Hope this helps. The best way to learn R is to play around with a command, throw different numbers at it, guess what will happen, and then see what happens!
deadcheck<-function(a,t){ #function to check if dead for specific age at a time age sending to function
roe<-which( birthmort$age[i]==fertmortc$min & fertmortc$max) #checks row in fertmortc(hart) to pick an age that meets min and max age requirements I think this could be wrong...
prob<-1-(((1-fertmortc$mortality[roe])^(1/365))^t) #finds the prob for the row that meets the above requirements
if(runif(1,0,1)<=prob) {d<-TRUE} else {d<-FALSE} #I have a row that has the probability of death every 7 days.
return(d) #outputs if dead
Background: I am creating an agent based model that is a population in a dataframe that is simulating how Tuberculosis spreads in a population. ( I know that there are probably 10000 better ways of having done this). I have thus far created a loop that populates my dataframe with people ages etc. I am now trying to create a function that will go to a chart that lists the probability of death per year, based on a age bracket. 0-5,5-10,10-15 etc. (I have math in there b/c I want it to check who lives, dies, makes babies every 7 days). I have a function similar to this that check who is pregnant and it works. However I for the life of me can't figure out why this function is not working. I keep getting the following error.

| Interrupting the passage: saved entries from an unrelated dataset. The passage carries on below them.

/-! ## UNESCAPE (R166) -/

theorem State.runUnescape_of_truncated {s : State} (h : s.regs.unescape s.srcBytes = none) :
    s.runUnescape = .next (failed s .malformed .truncEsc) := by
  rw [State.runUnescape, h]
  rfl

section
variable {s : State} {out : List Byte}

theorem State.runUnescape_of_le (h : s.regs.unescape s.srcBytes = some out) (hfits : out.length ≤ s.regs.dstCap) :
    s.runUnescape = s.finishWithOutput out := by
  rw [State.runUnescape, h]
  exact if_neg (Nat.not_lt_of_le hfits)

theorem State.runUnescape_of_gt (h : s.regs.unescape s.srcBytes = some out) (hout : out.length > s.regs.dstCap) :
    s.runUnescape = .next (failed s .bounds .none) := by
  rw [State.runUnescape, h]
  exact if_pos hout

end

/-- Settles O16: the checks pass, then the truncation check and the capacity check decide, in that order. -/
theorem unescapeCompletes : Obligations.UnescapeCompletes := by
  unfold Obligations.UnescapeCompletes
  intro s hagent hconfig hsrc hdst
  rw [exec_unescape, State.command_of_inside hagent (by decide) (by decide) hconfig hsrc hdst]
  refine ⟨State.runUnescape_of_truncated, fun out h hout => State.runUnescape_of_gt h hout, fun out h hfits => ?_⟩
  rw [State.runUnescape_of_le h hfits]
  exact State.finishWithOutput_stores hdst hfits

end Sys2Proof.Machine

/-! SUPPORT. The checksum engine (spec/42_checksum.md): the detection laws of the three variants (R188), what a frame's
checksum depends on (R189), and the Exec steps of CKSUM and CKVERIFY (R191, R192). -/

namespace Sys2Proof.Machine
open Sys2Proof.Claims

/-! ## One flipped bit in a byte sequence (R188) -/

/-- A byte of a sequence with what stands before and after it, and the sequence with one bit of that byte flipped. -/
theorem exists_flipBit {d : List Byte} {i : Nat} (h : i < d.length) :
    ∃ l b m, d = l ++ b :: m ∧ ∀ k, flipBit d i k = l ++ (b ^^^ ((1 : Byte) <<< k)) :: m := by
  refine ⟨d.take i, d[i], d.drop (i + 1), by simp, fun k => ?_⟩
  rw [flipBit, List.set_eq_take_cons_drop _ h, List.getD_eq_getElem _ _ h]

/-- In a fold with an operation like `^^^` or `+` the place of a byte does not matter. -/
theorem foldl_append_cons (op : Byte → Byte → Byte) [Std.Associative op] [hcomm : Std.Commutative op]
    (s b : Byte) (l m : List Byte) : (l ++ b :: m).foldl op s = op b ((l ++ m).foldl op s) := by
  rw [List.foldl_append, List.foldl_cons, hcomm.comm, List.foldl_assoc, List.foldl_append]

/-! ## XOR (R182, R188(a)) -/

theorem xor8_append_cons (seed b : Byte) (l m : List Byte) : xor8 seed (l ++ b :: m) = b ^^^ xor8 seed (l ++ m) :=
  foldl_append_cons (· ^^^ ·) seed b l m

/-- Settles O17: the flipped bit moves out of the fold. -/
theorem xorDetectsEverySingleBitError : Obligations.XorDetectsEverySingleBitError := by
  unfold Obligations.XorDetectsEverySingleBitError
  intro seed d i k hi _
  obtain ⟨l, b, m, rfl, hflip⟩ := exists_flipBit hi
  rw [hflip, xor8_append_cons, xor8_append_cons, BitVec.xor_assoc, BitVec.xor_assoc, BitVec.xor_comm (xor8 _ _)]

/-! ## ADD (R183, R188(b)) -/

theorem getLsbD_or_bit7 (x : Byte) {i : Nat} (hi : i < 8) :
    (x ||| 0x80).getLsbD i = if i < 7 then (x.setWidth 7).getLsbD i else true := by
  have hmask : ∀ j < 8, (0x80 : Byte).getLsbD j = !decide (j < 7) := by decide
  rw [BitVec.getLsbD_or, hmask i hi, BitVec.getLsbD_setWidth]
  by_cases hlow : i < 7 <;> simp [hlow]

/-- With bit 7 forced, two bytes are equal exactly when their low seven bits are. -/
theorem or_bit7_eq_iff (x y : Byte) : x ||| 0x80 = y ||| 0x80 ↔ x.setWidth 7 = y.setWidth 7 := by
  refine ⟨fun h => BitVec.eq_of_getLsbD_eq fun i hi => ?_, fun h => BitVec.eq_of_getLsbD_eq fun i hi => ?_⟩
  · have hi8 : i < 8 := by omega
    simpa only [getLsbD_or_bit7 _ hi8, if_pos hi] using congrArg (·.getLsbD i) h
  · rw [getLsbD_or_bit7 x hi, getLsbD_or_bit7 y hi, h]

/-- The ADD checksum sees the low seven bits of a byte, and not bit 7. -/
theorem add8_replace_eq_iff (seed b c : Byte) (l m : List Byte) :
    add8 seed (l ++ b :: m) = add8 seed (l ++ c :: m) ↔ b.setWidth 7 = c.setWidth 7 := by
  rw [add8, add8, or_bit7_eq_iff, foldl_append_cons (· + ·), foldl_append_cons (· + ·),
    BitVec.setWidth_add _ _ (by decide), BitVec.setWidth_add _ _ (by decide), BitVec.add_left_inj]

/-- Settles O18: a flip of bit `k` changes the low seven bits exactly when `k < 7`. -/
theorem addMissesExactlyBitSeven : Obligations.AddMissesExactlyBitSeven := by
  unfold Obligations.AddMissesExactlyBitSeven
  intro seed d i hi
  obtain ⟨l, b, m, rfl, hflip⟩ := exists_flipBit hi
  have hsame : ∀ k, add8 seed (flipBit (l ++ b :: m) i k) = add8 seed (l ++ b :: m) ↔
      ((1 : Byte) <<< k).setWidth 7 = 0#7 := fun k => by
    rw [hflip, add8_replace_eq_iff, BitVec.setWidth_xor]
    exact xor_left_eq_self_iff
  have hlow : ∀ k < 7, ((1 : Byte) <<< k).setWidth 7 ≠ 0#7 := by decide
  exact ⟨fun k hk h => hlow k hk ((hsame k).1 h), (hsame 7).2 rfl⟩

/-! ## CRC16 without a polynomial (R188(c)) -/

/-- Without a polynomial the eight shifts move every bit of the byte out of the register. -/
theorem crcByte_zero (refIn : Bool) (c : Half) (b : Byte) : crcByte 0 refIn c b = c <<< 8 := by
  have hshift : ∀ x, Nat.repeat (crcShift 0) 8 x = x <<< 8 := fun x => by
    simp [Nat.repeat, crcShift, ← BitVec.shiftLeft_add]
  rw [crcByte, hshift, BitVec.shiftLeft_xor_distrib, ← BitVec.shiftLeft_add,
    BitVec.shiftLeft_eq_zero (n := 8 + 8) (by decide), BitVec.xor_zero]

theorem crcFold_zero_congr (refIn : Bool) {d e : List Byte} (h : d.length = e.length) (c : Half) :
    crcFold 0 refIn c d = crcFold 0 refIn c e := by
  induction d generalizing c e with
  | nil => rw [List.eq_nil_of_length_eq_zero h.symm]
  | cons a d ih =>
    cases e with
    | nil => simp at h
    | cons b e =>
      simp only [crcFold, List.foldl_cons, crcByte_zero]
      exact ih (Nat.succ.inj h) _

/-- Settles O19, by induction along the two sequences. -/
theorem crcWithoutPolynomialIgnoresTheData : Obligations.CrcWithoutPolynomialIgnoresTheData := by
  unfold Obligations.CrcWithoutPolynomialIgnoresTheData
  intro r d e hpoly hlen
  simp only [Regs.crc16, hpoly, crcFold_zero_congr r.refIn hlen]

/-! ## CRC16 as arithmetic of polynomials over GF(2) (R184)

The bits of the register are the coefficients of a polynomial, and a shift multiplies it by `X` modulo the generator
`X^16 + CRC_POLY`. One flipped bit of the data therefore leaves a power of `X` as the difference of the two registers,
and a generator with two or more terms divides no power of `X`. -/

section
open Polynomial

/-- The polynomial over GF(2) whose coefficients are the bits of the register. -/
noncomputable def bitPoly (c : Half) : (ZMod 2)[X] := Polynomial.ofFn 16 fun i => if c.getLsbD i then 1 else 0

theorem coeff_bitPoly (c : Half) (n : Nat) : (bitPoly c).coeff n = if c.getLsbD n then 1 else 0 := by
  by_cases hn : n < 16
  · exact Polynomial.ofFn_coeff_eq_val_of_lt _ hn
  · rw [bitPoly, Polynomial.ofFn_coeff_eq_zero_of_ge _ (by omega), BitVec.getLsbD_of_ge c n (by omega)]
    rfl

theorem degree_bitPoly_lt (c : Half) : (bitPoly c).degree < (16 : Nat) := Polynomial.ofFn_degree_lt _

theorem bitPoly_xor (c e : Half) : bitPoly (c ^^^ e) = bitPoly c + bitPoly e := by
  ext n
  simp only [coeff_bitPoly, coeff_add, BitVec.getLsbD_xor]
  cases c.getLsbD n <;> cases e.getLsbD n <;> decide

theorem bitPoly_bit {m : Nat} (hm : m < 16) : bitPoly ((1 : Half) <<< m) = X ^ m := by
  ext n
  rw [coeff_bitPoly, coeff_X_pow, show (1 : Half) <<< m = BitVec.twoPow 16 m from (BitVec.twoPow_eq 16 m).symm]
  simp [BitVec.getLsbD_twoPow, hm, eq_comm]
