-- ==== Sys2Proof/Machine/AnswerRows.lean ====
section
/-! DEFINITION. The commands that are memory's answers: to any request, to the watched writes (R13), and to the
self-reads of the validator and of the mailbox slots. -/

namespace Sys2Proof.Machine

open Sys2Proof

/-- MEMORY_ANSWER (R36): memory answers the i-th request that awaits it. -/
def execMemoryAnswer (t : Instant) (i : Nat) (a : Answer) (s : State) :
    Host.Outcome State Fault Refusal :=
  .next ((s.atInstant t).answerAt i a).settle

/-- The i-th awaiting request is answered OK where it is a permitted signature write (R2). -/
def State.answerSignature (s : State) (i : Nat) : State :=
  if s.awaitedWatch i = some .signature then s.answerOk i else s

/-- SIGNATURE_WRITE (R2). -/
def execSignatureWrite (t : Instant) (i : Nat) (s : State) :
    Host.Outcome State Fault Refusal :=
  .next ((s.atInstant t).answerSignature i).settle

/-- ANCHOR_SELF_READ_RETURN (R3 to R6). -/
def execAnchorSelfReadReturn (t : Instant) (a : Answer) (s : State) :
    Host.Outcome State Fault Refusal :=
  .next ((s.atInstant t).answerSelf .anchorRead a).settle

/-- The i-th awaiting request is answered OK where it writes the order producer count (R165). -/
def State.answerOrderCount (s : State) (i : Nat) : State :=
  match s.awaitedWatch i with
  | some (.orderCount _) => s.answerOk i
  | some .signature => s
  | some (.completionCount _) => s
  | some (.mailbox _) => s
  | none => s

/-- ORDER_PRODUCER_COUNT_WRITE (R165). -/
def execOrderProducerCountWrite (t : Instant) (i : Nat) (s : State) :
    Host.Outcome State Fault Refusal :=
  .next ((s.atInstant t).answerOrderCount i).settle

/-- The i-th awaiting request is answered OK where it writes the completion consumer count (R169). -/
def State.answerCompletionCount (s : State) (i : Nat) : State :=
  match s.awaitedWatch i with
  | some (.completionCount _) => s.answerOk i
  | some .signature => s
  | some (.orderCount _) => s
  | some (.mailbox _) => s
  | none => s

/-- COMPLETION_CONSUMER_COUNT_WRITE (R169). -/
def execCompletionConsumerCountWrite (t : Instant) (i : Nat) (s : State) :
    Host.Outcome State Fault Refusal :=
  .next ((s.atInstant t).answerCompletionCount i).settle

/-- CLAIM (R148). -/
def execClaim (t : Instant) (i : Nat) (s : State) : Host.Outcome State Fault Refusal :=
  .next ((s.atInstant t).answerMark i .claim).settle

/-- RELEASE (R149). -/
def execRelease (t : Instant) (i : Nat) (s : State) : Host.Outcome State Fault Refusal :=
  .next ((s.atInstant t).answerMark i .release).settle

/-- GO_ADMIT (R150). -/
def execGoAdmit (t : Instant) (i : Nat) (s : State) : Host.Outcome State Fault Refusal :=
  .next ((s.atInstant t).answerMark i .goAdmit).settle

/-- GO_RESIGN (R150). -/
def execGoResign (t : Instant) (i : Nat) (s : State) : Host.Outcome State Fault Refusal :=
  .next ((s.atInstant t).answerMark i .goResign).settle

/-- GO_ANSWER (R150). -/
def execGoAnswer (t : Instant) (i : Nat) (s : State) : Host.Outcome State Fault Refusal :=
  .next ((s.atInstant t).answerMark i .goAnswer).settle

/-- REQUEST_SELF_READ_RETURN (R151, R152). -/
def execRequestSelfReadReturn (t : Instant) (m : MboxNo) (a : Answer) (s : State) :
    Host.Outcome State Fault Refusal :=
  .next ((s.atInstant t).answerSelf (.requestRead m) a).settle

/-- ANSWER_SELF_READ_RETURN (R154). -/
def execAnswerSelfReadReturn (t : Instant) (m : MboxNo) (a : Answer) (s : State) :
    Host.Outcome State Fault Refusal :=
  .next ((s.atInstant t).answerSelf (.answerRead m) a).settle

end Sys2Proof.Machine
end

Error in if (runif(1, 0, 1) <= prob) { : argument is of length zero
I am unsure how to fix this.
I apologize in advanced it this is a dumb question, I have been trying to teach myself to code over the last 4-5 months. If I asked this question in the wrong format or incorrectly then please let me know how to do so correctly.
Value of prob is of length zero. It means
prob = NULL
in this case. Try to print alter your code and add
print(prob)
so you can check partial result.
As you suspected in your comments, the expression
birthmort$age[i]==fertmortc$min & fertmortc$max
is problematic. What this does is evaluate the comparison birthmort$age[i]==fertmortc$min, and then takes the result of that comparison and combines it with fertmortc$max using the and operator. This involves forming the and of a Boolean value and an integer, which is unlikely to make much sense.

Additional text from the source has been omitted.